Dead-lettering messages will keep your queues with the right sizes and expected amount of messages, but this won't prevent you from filling up the node with messages. If these messages are being queued in a different queue on the same node, then at some point this new dead-letter queue could present a problem. What you could do in this case is to use exchange federation to send those messages to a separate node, and process them separately from the main flow of your application.

Conclusion

One of the basic questions of queueing theory with regard to requests arriving to our system can be stated as follows [1]:

λ = mean arrival time

μ = mean service rate

if λ > μ what happens?

Queue length goes to infinity over time.

We know that if we encounter this problem at any point in our architecture, sooner or later our application will be in trouble. Luckily for us RabbitMQ offers many features like queues and messages TTLs, queue expiration and queue length, tailored to avoid this issue. What's more interesting, is that we don't need to lose messages just because we use these features. The dead-letter exchange can help us to re-route messages to more appropriate places. It's time we make these techniques part of our queueing and messaging arsenal.

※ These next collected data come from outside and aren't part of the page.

/-- The frames that decode, and what each stands for: a header of a core command and data bytes as its format allows
(R81, R95). -/
theorem decodeFrame_eq_ok_iff :
    decodeFrame bytes = .ok i ↔ ∃ c addr data, Command.onWire c = c ∧ bytes = c.header addr ++ data ∧
      c.Fits data.length ∧ i = c.instr (c.operandsOf addr data) := by
  constructor
  · intro h
    obtain ⟨c, rest, hc, rfl⟩ := exists_opcode_of_decodeFrame h
    rw [decodeFrame_opcode, hc, decodeBody_eq_ok_iff] at h
    obtain ⟨addr, data, hbytes, hfits, hi⟩ := h
    exact ⟨c, addr, data, hc, hbytes, hfits, hi⟩
  · rintro ⟨c, addr, data, hc, rfl, hfits, rfl⟩
    rw [Command.header, List.cons_append, decodeFrame_opcode, hc, decodeBody_eq_ok_iff]
    exact ⟨addr, data, by rw [Command.header, List.cons_append], hfits, rfl⟩

/-! ### The written form (R92) -/

/-- How many bytes of WDATA a command reads (R86, R93). -/
def Command.payloadLength (len : Half) (c : Command) : Nat := if c.dir = .out then (c.nData len).toNat else 0

/-- The fields of a descriptor that its command ignores are zero (R93). -/
def Command.Written (o : Operands) (c : Command) : Prop :=
  (c.hasAddr = false → o.addr = 0#16 ∧ o.len = 0#16) ∧
  ∀ k (hk : k < Config.pageSize), c.payloadLength o.len ≤ k → o.wdata[k] = 0#8

theorem Command.wellFormed_instr : (c.instr o).wellFormed = true ↔ c.Written o := by
  cases c <;> simp [Command.instr, Instr.wellFormed, Command.Written, Command.payloadLength, Command.hasAddr,
    Command.dir, Command.nData, Operands.noRange, Operands.zeroFrom_iff]

/-- What a well-formed instruction shows on the wire is well-formed too (R91). -/
theorem Instr.wellFormed_onWire (h : i.wellFormed = true) : i.onWire.wellFormed = true := by
  cases i with
  | wrsr o | write o | read o | wrdi o | rdsr o | wren o | writePage o => exact h
  | readPage a | readByte a => simp [Instr.onWire, Instr.wellFormed, Operands.zeroFrom_iff, Instr.operands, zeroPage]
  | writeByte a v =>
    simp only [Instr.onWire, Instr.wellFormed, Operands.zeroFrom_iff, Instr.operands]
    intro k hk hpos
    have hne : 0 ≠ k := by rintro rfl; simp at hpos
    simp [zeroPage, Vector.getElem_set_ne, hne]

/-! ### Decode of encode -/

@[simp] theorem Command.onWire_frame (c : Command) (o : Operands) : c.onWire.frame o = c.frame o := by
  simp [Command.frame, Command.dataOut]

theorem encode_eq (i : Instr) : encode i = i.command.frame i.operands := rfl

/-- A descriptor that passes its check moves as many data bytes as its format allows (R81, R102). -/
theorem Command.fits_of_check (hv : Machine.commandCheck Config.pageSize o.addr o.len c = true) :
    c.Fits (c.nData o.len).toNat := by
  obtain ⟨hpage, hpos⟩ := Machine.commandCheck_bounds hv
  unfold Command.Fits
  split
  · next ha => exact ⟨hpos ha, hpage⟩
  · next ha => rw [Command.nData_of_no_addr (by simpa using ha)]

theorem Command.Fits.le_pageSize {n : Nat} (h : c.Fits n) : n ≤ Config.pageSize := by
  unfold Command.Fits at h
  split at h
  · exact h.2
  · rw [h]; cases c <;> decide

theorem Command.dataOut_length (h : (c.nData o.len).toNat ≤ Config.pageSize) :
    (c.dataOut o).length = (c.nData o.len).toNat := by
  unfold Command.dataOut
  split
  · simpa using h
  · simp
  · next hd => simp [Command.nData_of_dir_none hd]

theorem Command.payload_dataOut (c : Command) (o : Operands) :
    c.payload (c.dataOut o) = o.wdata.toList.take (c.payloadLength o.len) := by
  cases hd : c.dir <;> simp [Command.payload, Command.payloadLength, Command.dataOut, hd]

/-- A frame carries every operand its command does not ignore (R93, R95). -/
theorem Command.operandsOf_dataOut (hw : c.Written o) (hfits : c.Fits (c.nData o.len).toNat) :
    c.operandsOf o.addr (c.dataOut o) = o := by
  obtain ⟨hrange, hzero⟩ := hw
  have hdata : pageOfList (c.payload (c.dataOut o)) = o.wdata := by
    rw [Command.payload_dataOut, pageOfList_take hzero]
  cases ha : c.hasAddr with
  | true =>
    simp [Command.operandsOf, ha, frameOperands, hdata, Command.dataOut_length hfits.le_pageSize,
      Command.nData_of_hasAddr ha]
  | false =>
    obtain ⟨addr, len, wdata⟩ := o
    obtain ⟨rfl, rfl⟩ := hrange ha
    simp [Command.operandsOf, ha, frameOperands, hdata]

/-- The frame of a core command in its written form decodes to it. -/
theorem decodeFrame_frame (hc : c.onWire = c) (hw : c.Written o) (hfits : c.Fits (c.nData o.len).toNat) :
    decodeFrame (c.frame o) = .ok (c.instr o) := by
  rw [decodeFrame_eq_ok_iff]
  refine ⟨c, o.addr, c.dataOut o, hc, rfl, ?_, ?_⟩
  · rwa [Command.dataOut_length hfits.le_pageSize]
  · rw [Command.operandsOf_dataOut hw hfits]

/-- Settles O8: what a frame shows is in the written form, and the operands of the written form are those its frame
carries. -/
theorem frameDecodesToItsInstruction : Obligations.FrameDecodesToItsInstruction := by
  intro i hwf hv
  have hw := Instr.wellFormed_onWire hwf
  rw [Instr.onWire_eq, Command.wellFormed_instr] at hw
  have hfits := Command.fits_of_check (Machine.instrValid_eq i ▸ hv)
  rw [encode_eq, Instr.onWire_eq, ← Command.onWire_frame]
  exact decodeFrame_frame (Command.onWire_onWire _) hw (by simpa [Command.Fits] using hfits)

/-- Settles O9: both frames decode, to what each instruction shows. -/
theorem framesAreInjective : Obligations.FramesAreInjective := by
  intro i j hi hj hvi hvj hframe
  have hdecode := frameDecodesToItsInstruction i hi hvi
  rw [hframe, frameDecodesToItsInstruction j hj hvj] at hdecode
  exact (Except.ok.inj hdecode).symm

/-! ### Encode of decode -/

/-- The number of data bytes of a frame is what its operands say (R86, R95). -/
theorem Command.nData_operandsOf (h : c.Fits data.length) :
    (c.nData (c.operandsOf addr data).len).toNat = data.length := by
  have hle := h.le_pageSize
  cases ha : c.hasAddr with
  | true =>
    rw [Command.nData_of_hasAddr ha]
    simp only [Command.operandsOf, ha, if_true, frameOperands, BitVec.toNat_ofNat]
    simp only [Config.pageSize] at hle
    omega
  | false =>
    simp only [Command.Fits, ha, Bool.false_eq_true, if_false] at h
    rw [Command.nData_of_no_addr ha, h]

theorem Command.wdata_operandsOf (c : Command) (addr : Half) (data : List Byte) :
    (c.operandsOf addr data).wdata = pageOfList (c.payload data) := by
  unfold Command.operandsOf
  split <;> rfl

theorem Command.header_operandsOf (c : Command) (addr : Half) (data : List Byte) :
    c.header (c.operandsOf addr data).addr = c.header addr := by
  cases ha : c.hasAddr <;> simp [Command.header, Command.operandsOf, ha, frameOperands]

theorem take_pageOfList (h : data.length ≤ Config.pageSize) : (pageOfList data).toList.take data.length = data := by
  apply List.ext_getElem
  · simpa using h
  · intro k hk hk'
    simp [pageOfList, hk']

theorem Command.payload_length (h : c.Fits data.length) :
    (c.payload data).length = c.payloadLength (c.operandsOf addr data).len := by
  rw [Command.payloadLength, Command.nData_operandsOf h, Command.payload]
  split <;> rfl

/-- The fields a frame does not carry are read as zero (R93). -/
theorem Command.written_operandsOf (h : c.Fits data.length) : c.Written (c.operandsOf addr data) := by
  constructor
  · intro ha
    simp [Command.operandsOf, ha, frameOperands]
  · intro k hk hle
    simp only [Command.wdata_operandsOf, pageOfList_getElem _ k hk]
    exact List.getD_eq_default _ _ ((Command.payload_length h).trans_le hle)

/-- The data bytes of a frame are those of its operands, if what it clocks out of a read are fillers (R94). -/
theorem Command.dataOut_operandsOf (h : c.Fits data.length)
    (hfill : c.dir = .inward → data = List.replicate data.length Config.filler) :
    c.dataOut (c.operandsOf addr data) = data := by
  have hn := Command.nData_operandsOf (addr := addr) h
  cases hd : c.dir with
  | out =>
    simp only [Command.dataOut, hd, hn, Command.wdata_operandsOf, Command.payload, if_true]
    exact take_pageOfList h.le_pageSize
  | inward =>
    simp only [Command.dataOut, hd, hn]
    exact (hfill hd).symm
  | none =>
    rw [Command.nData_of_dir_none hd] at hn
    simp only [Command.dataOut, hd]
    exact (List.length_eq_zero_iff.mp hn.symm).symm

/-- Settles O10: a frame that decodes is a header and data bytes of a core command, and its operands hold both. -/
theorem decodedFrameEncodesBack : Obligations.DecodedFrameEncodesBack := by
  intro bytes i hdec
  obtain ⟨c, addr, data, hc, rfl, hfits, rfl⟩ := decodeFrame_eq_ok_iff.mp hdec
  refine ⟨Command.wellFormed_instr.mpr (Command.written_operandsOf hfits), ?_, fun hfill => ?_⟩
  · rw [Instr.onWire_eq, Command.command_instr, Command.operands_instr, hc]
  · simp only [Command.command_instr, Command.operands_instr, Command.header_operandsOf, List.drop_left,
      Command.nData_operandsOf hfits] at hfill
    rw [encode_eq, Command.command_instr, Command.operands_instr, Command.frame, Command.header_operandsOf,
      Command.dataOut_operandsOf hfits hfill]

/-! ### The size of a frame and its first byte -/

theorem Command.header_length (c : Command) (addr : Half) : (c.header addr).length = if c.hasAddr then 3 else 1 := by
  cases ha : c.hasAddr <;> simp [Command.header, ha]

/-- The length of a frame is FrameLen (R90). -/
theorem Command.frame_length_eq (hv : Machine.commandCheck Config.pageSize o.addr o.len c = true) :
    (c.frame o).length = c.frameLen o.len := by
  rw [Machine.frame_length hv, Command.header_length, Command.frameLen]

theorem Command.frameLen_cases (c : Command) (len : Half) :
    c.frameLen len = 1 ∨ c.frameLen len = 2 ∨ c.frameLen len = 3 + len.toNat := by
  cases c <;> simp [Command.frameLen, Command.hasAddr, Command.nData]

theorem Command.opcode_range (c : Command) : 0x01#8 ≤ c.opcode ∧ c.opcode ≤ 0x06#8 := by cases c <;> decide

/-- Settles O12: a header of one or three bytes that starts with the opcode, and at most a page of data bytes. -/
theorem frameLengthAndFirstByte : Obligations.FrameLengthAndFirstByte := by
  intro i hv
  rw [Machine.instrValid_eq] at hv
  have hlen : (encode i).length = i.command.frameLen i.operands.len := Command.frame_length_eq hv
  obtain ⟨hpage, -⟩ := Machine.commandCheck_bounds hv
  refine ⟨hlen, ?_, hlen ▸ Command.frameLen_cases _ _, i.command.opcode, rfl, Command.opcode_range _⟩
  rw [hlen, Command.frameLen]
  simp only [Config.pageSize] at hpage
  split <;> omega

/-! ### KIND codes and descriptors -/

/-- Settles O6: the codes one by one, and the rows of R85 and R86 by the command a code stands for. -/
theorem encodingOfEachKind : Obligations.EncodingOfEachKind := by
  refine ⟨rfl, rfl, rfl, rfl, rfl, rfl, rfl, rfl, fun k c len hk => ?_⟩
  obtain rfl := Command.kind_of_ofKind hk
  cases c <;> simp [Command.kind, Command.hasAddr, Command.dir, Command.nData]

[1] - Performance Modeling and Design of Computer Systems: Queueing Theory in Action

2 Responses to “Preventing Unbounded Buffers with RabbitMQ”

  1. Martin Sustrik Says:

    Nice article!

    It's about time to tackle the problem of overflowing queues seriously. Till now the problem was mostly ignored in messaging community.

    What goes on, IMO, is that people simply assume they won't run out of disk space (diskspace is cheap!) without considering the fact that if the producers outpace the consumers, the queue will eventually eat any amount of diskspace.

    Those who care, on the other hand, typically assume there's an 24/7 administrator monitoring the system and saving the day when the disk overflows.

    Finally, the few who care and yet have no luxury of paying an full time admin think about it a bit and realise that the problem is really hard, that it cannot be solved by a clever hack, that it probably requires a lot of non-trivial research and simply give up.

    However, there's a lot of congestion control-related research that was done on network and transport layers, so we at least have solid starting point...

  2. Arik Says:

    Thanks for the article guys. I am currently developing a push messaging application using RabbitMQ for a large hotel chain with very vague requirements - i.e. we don't really know what will be sent on these lines. We did theorize that we will most likely have some sort of "bulk" traffic with lower priority and "real-time" traffic with higher priority.

    One concern I had was with overflowing the queue due to massive amount of messages hitting the queue at the same time without the clients keeping up with the load. So being able to set the TTL for a queue or even per-message will most likely be invaluable when we hit production and testing the system under severe load.

    Thanks again.